**What to work on**:
Could you please find each line in the records that contains the word "signBit" and copy it?

╭─ Data shown

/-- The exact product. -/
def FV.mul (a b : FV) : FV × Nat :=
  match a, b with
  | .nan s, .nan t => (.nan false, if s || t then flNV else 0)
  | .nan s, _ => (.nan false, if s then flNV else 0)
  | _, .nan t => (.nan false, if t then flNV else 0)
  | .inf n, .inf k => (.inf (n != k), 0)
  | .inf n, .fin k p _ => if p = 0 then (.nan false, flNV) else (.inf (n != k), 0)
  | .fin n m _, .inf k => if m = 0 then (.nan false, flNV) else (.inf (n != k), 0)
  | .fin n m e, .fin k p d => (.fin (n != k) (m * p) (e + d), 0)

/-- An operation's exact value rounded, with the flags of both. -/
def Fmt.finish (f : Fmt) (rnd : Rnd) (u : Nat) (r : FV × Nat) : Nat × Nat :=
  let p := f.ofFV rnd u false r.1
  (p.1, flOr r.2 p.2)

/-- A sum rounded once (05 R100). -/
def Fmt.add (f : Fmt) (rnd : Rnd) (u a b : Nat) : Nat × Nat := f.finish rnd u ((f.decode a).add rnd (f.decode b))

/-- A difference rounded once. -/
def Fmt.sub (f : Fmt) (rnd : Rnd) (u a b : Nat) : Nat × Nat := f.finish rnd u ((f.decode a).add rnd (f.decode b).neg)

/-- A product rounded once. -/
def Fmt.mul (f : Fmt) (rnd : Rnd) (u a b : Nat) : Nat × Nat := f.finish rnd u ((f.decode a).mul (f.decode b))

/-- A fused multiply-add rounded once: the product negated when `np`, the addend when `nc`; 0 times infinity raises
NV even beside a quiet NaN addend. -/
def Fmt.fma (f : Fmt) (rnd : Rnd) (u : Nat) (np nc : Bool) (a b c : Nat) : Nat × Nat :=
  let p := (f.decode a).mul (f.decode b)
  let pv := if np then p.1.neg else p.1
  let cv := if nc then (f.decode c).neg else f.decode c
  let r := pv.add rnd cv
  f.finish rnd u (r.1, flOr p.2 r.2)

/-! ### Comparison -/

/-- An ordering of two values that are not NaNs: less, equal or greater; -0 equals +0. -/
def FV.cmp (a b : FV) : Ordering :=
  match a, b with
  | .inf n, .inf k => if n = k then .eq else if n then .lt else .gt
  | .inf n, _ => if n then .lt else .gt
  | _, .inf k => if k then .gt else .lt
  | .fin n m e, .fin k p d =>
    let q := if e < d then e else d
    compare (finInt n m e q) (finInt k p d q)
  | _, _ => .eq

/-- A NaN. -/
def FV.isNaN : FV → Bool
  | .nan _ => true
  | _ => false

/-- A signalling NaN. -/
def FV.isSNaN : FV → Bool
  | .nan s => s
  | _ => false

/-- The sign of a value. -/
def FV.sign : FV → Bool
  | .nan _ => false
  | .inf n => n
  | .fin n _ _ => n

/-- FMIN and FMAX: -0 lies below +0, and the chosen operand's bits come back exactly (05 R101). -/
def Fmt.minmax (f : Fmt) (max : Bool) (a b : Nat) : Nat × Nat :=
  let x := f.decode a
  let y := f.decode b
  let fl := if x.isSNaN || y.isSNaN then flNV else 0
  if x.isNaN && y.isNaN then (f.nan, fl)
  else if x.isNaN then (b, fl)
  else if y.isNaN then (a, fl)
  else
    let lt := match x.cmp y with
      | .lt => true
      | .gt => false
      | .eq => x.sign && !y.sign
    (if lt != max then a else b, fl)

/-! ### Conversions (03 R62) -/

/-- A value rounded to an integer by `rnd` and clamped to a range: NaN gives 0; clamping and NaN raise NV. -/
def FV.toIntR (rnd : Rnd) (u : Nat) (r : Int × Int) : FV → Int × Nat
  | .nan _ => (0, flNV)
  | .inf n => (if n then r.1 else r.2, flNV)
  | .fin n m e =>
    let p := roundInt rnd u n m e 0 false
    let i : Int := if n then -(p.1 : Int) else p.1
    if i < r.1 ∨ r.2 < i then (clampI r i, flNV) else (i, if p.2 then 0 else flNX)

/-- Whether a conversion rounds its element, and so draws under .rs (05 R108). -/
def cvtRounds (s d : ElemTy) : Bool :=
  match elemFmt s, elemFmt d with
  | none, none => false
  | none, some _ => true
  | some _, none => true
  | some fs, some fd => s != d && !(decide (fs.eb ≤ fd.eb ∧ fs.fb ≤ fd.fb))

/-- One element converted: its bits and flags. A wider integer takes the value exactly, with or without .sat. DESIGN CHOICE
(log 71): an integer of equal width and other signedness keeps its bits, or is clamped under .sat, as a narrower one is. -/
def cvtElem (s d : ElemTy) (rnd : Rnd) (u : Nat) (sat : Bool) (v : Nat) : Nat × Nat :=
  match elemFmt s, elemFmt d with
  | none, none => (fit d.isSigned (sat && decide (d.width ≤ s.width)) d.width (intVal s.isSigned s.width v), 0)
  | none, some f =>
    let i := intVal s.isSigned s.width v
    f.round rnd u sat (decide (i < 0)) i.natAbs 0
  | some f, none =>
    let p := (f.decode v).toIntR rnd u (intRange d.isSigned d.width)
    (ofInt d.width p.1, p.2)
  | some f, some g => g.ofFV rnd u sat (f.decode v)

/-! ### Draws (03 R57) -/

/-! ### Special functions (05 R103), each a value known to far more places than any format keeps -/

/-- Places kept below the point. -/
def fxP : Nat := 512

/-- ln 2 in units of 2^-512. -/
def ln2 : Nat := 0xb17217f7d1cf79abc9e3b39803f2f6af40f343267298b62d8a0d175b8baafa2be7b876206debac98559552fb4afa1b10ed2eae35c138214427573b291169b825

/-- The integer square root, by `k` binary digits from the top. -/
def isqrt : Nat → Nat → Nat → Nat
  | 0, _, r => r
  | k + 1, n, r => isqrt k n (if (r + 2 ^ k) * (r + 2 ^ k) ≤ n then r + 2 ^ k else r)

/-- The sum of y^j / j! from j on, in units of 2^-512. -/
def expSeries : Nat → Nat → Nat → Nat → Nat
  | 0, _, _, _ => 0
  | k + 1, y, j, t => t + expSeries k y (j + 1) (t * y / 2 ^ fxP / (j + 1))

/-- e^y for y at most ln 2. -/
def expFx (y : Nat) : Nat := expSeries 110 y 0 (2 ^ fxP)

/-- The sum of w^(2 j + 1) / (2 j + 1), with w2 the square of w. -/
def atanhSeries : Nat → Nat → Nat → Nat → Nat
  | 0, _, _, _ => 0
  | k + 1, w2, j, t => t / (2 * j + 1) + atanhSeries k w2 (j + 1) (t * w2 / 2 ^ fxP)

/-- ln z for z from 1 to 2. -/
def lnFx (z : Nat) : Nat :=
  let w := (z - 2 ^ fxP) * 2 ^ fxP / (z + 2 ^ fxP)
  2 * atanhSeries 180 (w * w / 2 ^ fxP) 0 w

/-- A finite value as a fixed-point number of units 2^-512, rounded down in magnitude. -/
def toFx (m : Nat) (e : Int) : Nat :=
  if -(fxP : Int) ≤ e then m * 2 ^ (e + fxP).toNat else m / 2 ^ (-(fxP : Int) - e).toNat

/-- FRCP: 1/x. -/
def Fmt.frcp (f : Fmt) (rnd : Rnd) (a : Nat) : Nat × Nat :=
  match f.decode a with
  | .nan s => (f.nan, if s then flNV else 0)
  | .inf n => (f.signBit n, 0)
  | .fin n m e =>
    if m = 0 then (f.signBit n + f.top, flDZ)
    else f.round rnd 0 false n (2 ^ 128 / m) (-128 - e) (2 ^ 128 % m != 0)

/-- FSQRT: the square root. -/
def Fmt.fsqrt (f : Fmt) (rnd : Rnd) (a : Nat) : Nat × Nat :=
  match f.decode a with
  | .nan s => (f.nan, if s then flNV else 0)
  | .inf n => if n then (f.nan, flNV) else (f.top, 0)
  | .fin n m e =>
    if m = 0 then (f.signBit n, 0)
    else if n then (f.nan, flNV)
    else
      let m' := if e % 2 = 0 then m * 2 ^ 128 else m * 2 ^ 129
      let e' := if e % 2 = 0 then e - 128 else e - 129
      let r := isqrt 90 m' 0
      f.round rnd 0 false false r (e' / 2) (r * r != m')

╰─

**Solution to this exercise**:
  | .inf n => (f.signBit n, 0)
    if m = 0 then (f.signBit n + f.top, flDZ)
    if m = 0 then (f.signBit n, 0)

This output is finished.